-- ==== Sys2Proof/Machine/Audit.lean ====
section
/-! DEFINITION. The Audit Unit: estimates and grades (R174 to R176), scans and touch audits (R178, R179), audit reports
(R180), stock answers (R181 to R184), and the scans it wants (R170 to R173). -/

namespace Sys2Proof.Machine

/-! ### From height to grade -/

/-- The estimate n of a height (R174). -/
def estimate (h pitch : Nat) : Nat := (h + pitch / 2) / pitch

/-- The reading is sure (R174). -/
def sureReading (h pitch cap : Nat) : Bool :=
  let n := estimate h pitch
  decide (8 * absDiff h (n * pitch) ≤ 3 * pitch ∧ n ≤ cap ∧ h ≤ 2000)

/-- The grade of a reading (R175): `bound` is the count of a bound bay. -/
def gradeOf (sure : Bool) (bound : Option Nat) (n tau : Nat) : Grade :=
  if !sure then .unsure
  else
    match bound with
    | none => if n = 0 then .clean else .discrepant
    | some count => if n = count then .clean else if absDiff n count ≤ tau then .adjusted else .discrepant

/-- The pitch and the capacity that a reading of the bay is estimated with (R174). -/
def Station.gaugeFigures (s : Station) (b : Bay) : Nat × Nat :=
  match b.binding.bind (fun x => s.smap.article? x.article) with
  | some a => (a.pitch, capB s.cfg.h a.pitch)
  | none => (150, 15)

/-- The outcome of the grading of one reading: what an ARP carries, and whether it was a first UNSURE. -/
structure Graded where
  result : BayResult
  firstUnsure : Bool
  deriving DecidableEq, Repr

/-- A reading of height `h` graded against the bay as it stands (R174, R175, R180). -/
def Station.grade (s : Station) (b : Bay) (h : Nat) : Graded :=
  let pitch := (s.gaugeFigures b).1
  let cap := (s.gaugeFigures b).2
  let n := estimate h pitch
  let g := gradeOf (sureReading h pitch cap) (b.binding.map (fun _ => b.count)) n s.cfg.tau
  { result := { grade := g, recorded := b.count, measured := n }, firstUnsure := g = .unsure && !b.unsureOnce }

/-- The last grade and the unsure-once mark of a bay; neither is retained. -/
def Station.markBay (s : Station) (a : BayAddr) (g : Grade) (unsure : Bool) : Station :=
  s.updCarrier a.carrier (fun k =>
    { k with bays := k.bays.modify a.bay (fun b => { b with grade := g, unsureOnce := unsure }) })

/-- What a grade does to the bay and the carrier (R176). -/
def Station.applyGrade (s : Station) (a : BayAddr) (x : Graded) : Station :=
  match x.result.grade with
  | .none => s
  | .clean => s.markBay a .clean false
  | .adjusted => (s.markBay a .adjusted false).adjust a x.result.measured
  | .discrepant => (s.markBay a .discrepant false).putReason a.carrier .quarantine true
  | .unsure =>
    let s := s.markBay a .unsure true
    if x.firstUnsure then s else s.putReason a.carrier .quarantine true

/-! ### Audit reports -/

/-- An owed report of a carrier takes the place of an older one of it, or the end of the list (R180). -/
def owedWith (r : Report) : List Report → List Report
  | [] => [r]
  | x :: xs => if x.carrier = r.carrier then r :: xs else x :: owedWith r xs

/-- An ARP posted, or owed (R180). -/
def Station.postReport (s : Station) (r : Report) : Station :=
  match s.post .arp (arpPayload r) with
  | (some _, s) => s
  | (none, s) => { s with adu := { s.adu with owedReports := owedWith r s.adu.owedReports } }

/-- The report of a touch audit (R179): every other bay with grade none and its recorded count. -/
def Station.touchReport (s : Station) (a : BayAddr) (x : BayResult) : Report where
  carrier := a.carrier
  results := (((s.carrier? a.carrier).map (fun k => k.bays)).getD []).zipIdx.map (fun y =>
    if y.2 = a.bay then x else { grade := .none, recorded := y.1.count, measured := 0 })

/-- A want to scan the carrier again (R169). -/
def Station.setRescan (s : Station) (c : Nat) (p : Option Purpose) : Station :=
  s.updCarrier c (fun k => { k with rescan := p })

/-- A touch audit reading (R179). -/
def Station.touchAudit (s : Station) (a : BayAddr) (h : Nat) : Station :=
  match s.bay? a with
  | none => s
  | some b =>
    let x := s.grade b h
    let report := s.touchReport a x.result
    let s := s.applyGrade a x
    match x.result.grade with
    | .none | .clean | .adjusted => s
    | .discrepant => s.postReport report
    | .unsure => (if x.firstUnsure then s.setRescan a.carrier (some .touched) else s).postReport report

/-! ### Scans -/

/-- The first READ of a scan: the due reason is cleared (R171), and the scan's notes begin. -/
def Station.scanBegun (s : Station) (c : Nat) : Station :=
  let s := s.updCarrier c (fun k => { k with due := .none })
  { s with adu := { s.adu with note := false, touchedInScan := false, results := [] } }

/-- A reading of a scan handed over (R175, R176). -/
def Station.scanReading (s : Station) (a : BayAddr) (h : Nat) : Station :=
  match s.bay? a with
  | none => s
  | some b =>
    let x := s.grade b h
    let s := s.applyGrade a x
    { s with adu := { s.adu with note := s.adu.note || x.firstUnsure, results := s.adu.results ++ [x.result] } }

/-- The scan's notes cleared. -/
def Station.clearScanNotes (s : Station) : Station :=
  { s with adu := { s.adu with note := false, touchedInScan := false, results := [] } }

/-- The scan's readings are complete (R178). -/
def Station.scanComplete (s : Station) (c : Nat) (p : Purpose) : Station :=
  let note := s.adu.note
  let s := s.postReport { carrier := c, results := s.adu.results }
  let s := s.scanCompleted c note s.adu.touchedInScan
  (if note then s.setRescan c (some p) else s).clearScanNotes

/-- The scan ended by a HOME_MISMATCH halt (R178): no report, its note and the carrier's rescan want cleared. -/
def Station.scanAbandoned (s : Station) (c : Nat) : Station := ((s.putReason c .audit false).setRescan c none).clearScanNotes

/-! ### Stock answers -/

/-- The entry of a bay that matches the query's article (R182). -/
def Station.snapEntry (s : Station) (article : Nat) (x : BayAddr × Bay) : Option SnapEntry :=
  match x.2.binding with
  | none => none
  | some y =>
    if article = 0 ∨ y.article = article then
      some {
        carrier := x.1.carrier, bay := x.1.bay, article := y.article, week := y.week, count := x.2.count
        available := x.2.count - x.2.reserved, locked := s.lockedAnswer x.1.carrier }
    else none

/-- The one entry of an answer that no bay matches (R182). -/
def SnapEntry.none : SnapEntry where
  carrier := 0
  bay := 0
  article := 0
  week := 0
  count := 0
  available := 0
  locked := false

/-- The capture (R182): the first 32 matching bays. -/
def Station.capture (s : Station) (article : Nat) : List SnapEntry :=
  match (s.allBays.filterMap (s.snapEntry article)).take 32 with
  | [] => [SnapEntry.none]
  | es => es

/-- The SAN of the next unposted entry posted (R183), for at most `fuel` entries, while fewer than 4 are in the
table; a refused post makes SAN owed. -/
def Station.postAnswers (s : Station) : Nat → Station
  | 0 => s
  | fuel + 1 =>
    match s.adu.snapshot with
    | none => s
    | some sn =>
      match sn.entries[sn.nextToPost]? with
      | none => s
      | some e =>
        if 4 ≤ sn.inTable then s
        else
          match s.post .san (sanPayload sn.nextToPost (sn.nextToPost + 1 == sn.entries.length) e) with
          | (none, s) => s
          | (some _, s) =>
            ({ s with adu := { s.adu with
                snapshot := some { sn with nextToPost := sn.nextToPost + 1, inTable := sn.inTable + 1 } } }).postAnswers
              fuel

/-- A query becomes current (R181): captured, and its SANs begin. -/
def Station.beginAnswer (s : Station) (article : Nat) : Station :=
  ({ s with adu := { s.adu with
      snapshot := some { entries := s.capture article, nextToPost := 0, inTable := 0 } } }).postAnswers 4

/-- An accepted SQY (R181). -/
def Station.takeQuery (s : Station) (article : Nat) : Station :=
  if s.adu.snapshot.isNone then s.beginAnswer article
  else { s with adu := { s.adu with pendingQuery := some article } }

/-- A SAN reported SENT: one fewer in the table (R183). -/
def Station.answerSent (s : Station) : Station :=
  { s with adu := { s.adu with snapshot := s.adu.snapshot.map (fun sn => { sn with inTable := sn.inTable - 1 }) } }

/-- What follows a SENT SAN (R183, R184): the next SAN, or with the last flag the end of the answer and the pending
query. -/
def Station.afterAnswer (s : Station) (last : Bool) : Station :=
  if last then
    match s.adu.pendingQuery with
    | none => { s with adu := { s.adu with snapshot := none } }
    | some article => ({ s with adu := { s.adu with snapshot := none, pendingQuery := none } }).beginAnswer article
  else s.postAnswers 1

/-! ### Wants -/

/-- Every bay of the carrier has reserved 0 and incoming 0 (R170). -/
def Carrier.unpromised (k : Carrier) : Bool := k.bays.all (fun b => b.reserved == 0 && b.incoming == 0)

/-- The want of a carrier with its place in the table of R170, if it has one. -/
def wantOf (hold : Hold) (k : Carrier) : Option (Nat × Purpose) :=
  match k.rescan with
  | some p => some (0, p)
  | none =>
    if k.locks.audit then none
    else if k.locks.unverified then some (1, .start)
    else if k.locks.touched && hold = .none then some (2, .touched)
    else if k.unpromised then
      match k.due with
      | .request => some (3, .request)
      | .cyclic => some (4, .cyclic)
      | .none => none
    else none

/-- The wants of the carriers that have no SCAN task, lowest carrier first: the carrier, the place in the table of
R170, the purpose. -/
def Station.wants (s : Station) : List (Nat × Nat × Purpose) :=
  s.smap.carriers.zipIdx.filterMap (fun x =>
    if s.hasScan x.2 then none else (wantOf s.stc.hold x.1).map (fun w => (x.2, w.1, w.2)))

/-- The first want in the order of the table, and of one kind the lowest carrier (R170). -/
def firstWant : List (Nat × Nat × Purpose) → Option (Nat × Nat × Purpose)
  | [] => none
  | x :: xs =>
    match firstWant xs with
    | none => some x
    | some y => if y.2.1 < x.2.1 then some y else some x

/-- The Audit Unit's requests while places are free, at most `fuel` (R170): in RUNNING and HALTED alone; with
`byCarrier` the lowest carrier first, as on a change of mode; each task added is an event at which the planner decides
(R120). -/
def Station.serveAudit (s : Station) (byCarrier : Bool) : Nat → Station
  | 0 => s
  | fuel + 1 =>
    if (s.stc.mode = .running ∨ s.stc.mode = .halted) ∧ s.mpl.tasks.length < 24 then
      match (if byCarrier then s.wants.head? else firstWant s.wants) with
      | none => s
      | some (c, _, p) => (((s.addTask (.scan c p)).setRescan c none).decision).serveAudit byCarrier fuel
    else s

/-- The due reason of a carrier (R171): REQUEST replaces CYCLIC, CYCLIC does not replace REQUEST. -/
def Station.setDue (s : Station) (c : Nat) (d : Due) : Station :=
  s.updCarrier c (fun k => { k with due := if d = .cyclic ∧ k.due = .request then .request else d })

/-- The idle timer as the state asks for it (R173): it runs while RUNNING with an empty task list and a delay. -/
def Station.idleTimer (s : Station) : Station :=
  let runs := s.stc.mode = .running ∧ s.cfg.idleDelay ≠ 0 ∧ s.mpl.tasks = []
  { s with adu := { s.adu with
      idleStart := if runs then some (s.adu.idleStart.getD s.tick) else none } }

/-- The idle timer runs out (R173). -/
def Station.idleExpired (s : Station) : Station :=
  let s := s.setDue s.adu.pointer .cyclic
  { s with adu := { s.adu with pointer := (s.adu.pointer + 1) % s.cfg.n, idleStart := some s.tick } }

end Sys2Proof.Machine
end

- - - -

Prompt → Find "else s.postAnswers 1" in the entries above and copy that whole line exactly, then each line after it through the line that contains "match k.due with".

Solution for this problem →
  else s.postAnswers 1

/-! ### Wants -/

/-- Every bay of the carrier has reserved 0 and incoming 0 (R170). -/
def Carrier.unpromised (k : Carrier) : Bool := k.bays.all (fun b => b.reserved == 0 && b.incoming == 0)

/-- The want of a carrier with its place in the table of R170, if it has one. -/
def wantOf (hold : Hold) (k : Carrier) : Option (Nat × Purpose) :=
  match k.rescan with
  | some p => some (0, p)
  | none =>
    if k.locks.audit then none
    else if k.locks.unverified then some (1, .start)
    else if k.locks.touched && hold = .none then some (2, .touched)
    else if k.unpromised then
      match k.due with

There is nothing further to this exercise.